* Task details
Every line of the entries below that mentions "inWindows" is to be copied out.

* Input material
/---
/-- Engine `e` takes the next frame, if there is one. A source or hint map outside the windows ends it at once (R513, R508). -/
def Dev.takeFrame (d : Dev) (e : Nat) : Dev :=
  if d.get FLT_ENG_STAT.RETIRED (114 + e) = 1 then d.showEnc e else
  match d.nextFrame e with
  | none => d
  | some (id, lvl) =>
    match d.vc.frames.find? fun f => f.cmd == id with
    | none => d
    | some f0 =>
      let d0 := { d with med := { d.med with rr := tset (fun _ => 0) d.med.rr (28 + lvl) id } }
      match d0.codingOf f0 with
      | none => d
      | some k =>
        let f := if f0.begun then f0 else d0.frameBegins k
        let f := { f with engine := some e, phase := .rows, since := d.now }
        let q := if f0.begun then (d0, f) else d0.drew.capCheck k.s f
        let d1 := q.1.setFrame q.2
        let k1 := { k with f := q.2 }
        if f0.begun then d1
        else if !k.repeats && !d.inWindows f.room k.src (k.pitch * (k.s.height + k.chromaRows)) then d1.frameFails k1 0x0401
        else if k.hint ≠ 0 && !d.inWindows f.room k.hint (4 * k.s.wb * k.s.hb) then d1.frameFails k1 0x0401
        else if k.rowsAddr ≠ 0 && !d.inWindows f.room k.rowsAddr 4 then d1.frameFails k1 0x0401
        else d1

/-- At a block-row boundary a more urgent waiting frame takes the engine, and the frame in progress is saved (R505).
Log: 129 (DEDUCED). -/
def Dev.preempt (d : Dev) (e : Nat) : Dev :=
  match d.coding? e, d.nextFrame e with
  | some k, some (_, lvl) =>
    if k.f.phase = .rows && decide (lvl < k.c.level) then
      (((d.setFrame { k.f with engine := none }).scrambleOut k.s.ctx ctxBytes).count VC_PREEMPT_CNT k.f.room 1).takeFrame e
    else d
  | _, _ => d

/-! ## Rows -/

/-- The counter holds the rows that the next block row needs (R503). Log: 129 (DEDUCED). -/
def Dev.rowsThere (d : Dev) (k : Coding) : Bool :=
  k.rowsAddr == 0 || k.repeats || decide (min k.s.height (64 * (k.f.row + 2)) ≤ d.rdLe k.rowsAddr 4)

/-- The next block row starts, if its rows are there. The read of the counter waits for tokens and for its channel (R322, R332).
A poisoned counter or pointer is used as it reads. Log: 129 (DEDUCED). -/
def Dev.rowStart (d : Dev) (e : Nat) : Dev :=
  match d.coding? e with
  | none => d
  | some k =>
    if k.f.phase ≠ .rows then d
    else if k.rowsAddr = 0 || k.repeats then d.setFrame { k.f with phase := .coding }
    else if d.requestWaits (some k.f.room) k.rowsAddr 4 then d.heldAt (some k.f.room) k.rowsAddr
    else
      let d1 := d.payOne (some k.f.room) false k.rowsAddr 4
      if d.rowsThere k then d1.setFrame { k.f with phase := .coding } else d1

/-- The source ranges of a block row: luma, Cb and Cr. Log: 129 (DEDUCED). -/
def Coding.rowRanges (k : Coding) : List (Nat × Nat) :=
  let p := k.pitch
  let y0 := 64 * k.f.row
  let y1 := min k.s.height (y0 + 64)
  let c0 := 32 * k.f.row
  let c1 := min k.chromaRows (c0 + 32)
  let cb := k.src + p * k.s.height
  let cr := cb + p / 2 * k.chromaRows
  [(k.src + p * y0, p * (y1 - y0)), (cb + p / 2 * c0, p / 2 * (c1 - c0)), (cr + p / 2 * c0, p / 2 * (c1 - c0))]

/-- A sector of the reference buffers that the row reads is poisoned (R506). -/
def Dev.refPoison (d : Dev) (k : Coding) : Bool :=
  !k.f.key && (sectorsOf k.s.ref (3 * k.s.refBytes)).any fun a => d.badSector a && Config.encReads k.f.hist k.f.row (a - k.s.ref)

/-- The ranges that a block row reads besides the reference buffers: source and hints. -/
def Coding.rowReads (k : Coding) : List (Nat × Nat) :=
  (if k.repeats then [] else k.rowRanges) ++ (if k.hint = 0 then [] else [(k.hint + 4 * k.s.wb * k.f.row, 4 * k.s.wb)])

/-- What a block row reads and writes in memory: its inputs, and the reference buffers and the context to an extent that the
manual does not state. Log: 124 (DESIGN CHOICE). -/
def Coding.rowTraffic (k : Coding) : List (Bool × Nat × Nat) :=
  (k.rowReads.map fun a => (false, a.1, a.2)) ++ [(false, k.s.ref, Config.encTraffic k.f.hist k.f.row)]

/-- A block row ends (R505, R510, R512, R513), once its accesses have issued (R322). -/
def Dev.rowEnd (dev : Dev) (e : Nat) : Dev :=
  match dev.coding? e with
  | none => dev
  | some k =>
    if k.f.phase ≠ .coding then dev else
    let ranges := k.rowReads
    let g := dev.frameGate k k.rowTraffic
    let d := g.1
    if !g.2 then d
    else if ranges.any fun a => d.poisoned a.1 a.2 then d.frameFails k 0x0A10
    else if d.refPoison k then d.frameFails k 0x0A13
    else
      let f0 := k.f
      let h := Config.encNext f0.hist [f0.row] (ranges.flatMap fun a => d.rdBytes a.1 a.2)
      let d1 := d
      let head := if f0.row % k.s.chunkRows = 0 then ({ f0 with hist := h }).partBits 2 (f0.row / k.s.chunkRows) else 0
      let f1 := { f0 with hist := h, bits := f0.bits + head, chunkBits := f0.chunkBits + head }
      let f2 := (List.range k.s.wb).foldl (fun f j => f.block k.s k.repeats (k.s.wb * f0.row + j)) f1
      let forced := f2.skips - f0.skips
      let d2 := if forced = 0 then d1 else (d1.count VC_SKIP_CNT f0.room forced).raise VC_STAT.SKIP_EV f0.room
      let f3 := { f2 with row := f0.row + 1 }
      let last := decide (k.s.hb ≤ f3.row)
      let f4 := if last then
          let n := f3.partBits 4 0
          { f3 with bits := f3.bits + n, chunkBits := f3.chunkBits + n }
        else { f3 with qp := f3.nextQp k.s d2.freeWord }
      let q := d2.drew.capCheck k.s f4
      if last || f3.row % k.s.chunkRows = 0 then q.1.setFrame { q.2 with phase := .chunk false, since := d.now }
      else (q.1.setFrame { q.2 with phase := .rows, since := d.now }).preempt e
\---
* Solution to this exercise
        else if !k.repeats && !d.inWindows f.room k.src (k.pitch * (k.s.height + k.chromaRows)) then d1.frameFails k1 0x0401
        else if k.hint ≠ 0 && !d.inWindows f.room k.hint (4 * k.s.wb * k.s.hb) then d1.frameFails k1 0x0401
        else if k.rowsAddr ≠ 0 && !d.inWindows f.room k.rowsAddr 4 then d1.frameFails k1 0x0401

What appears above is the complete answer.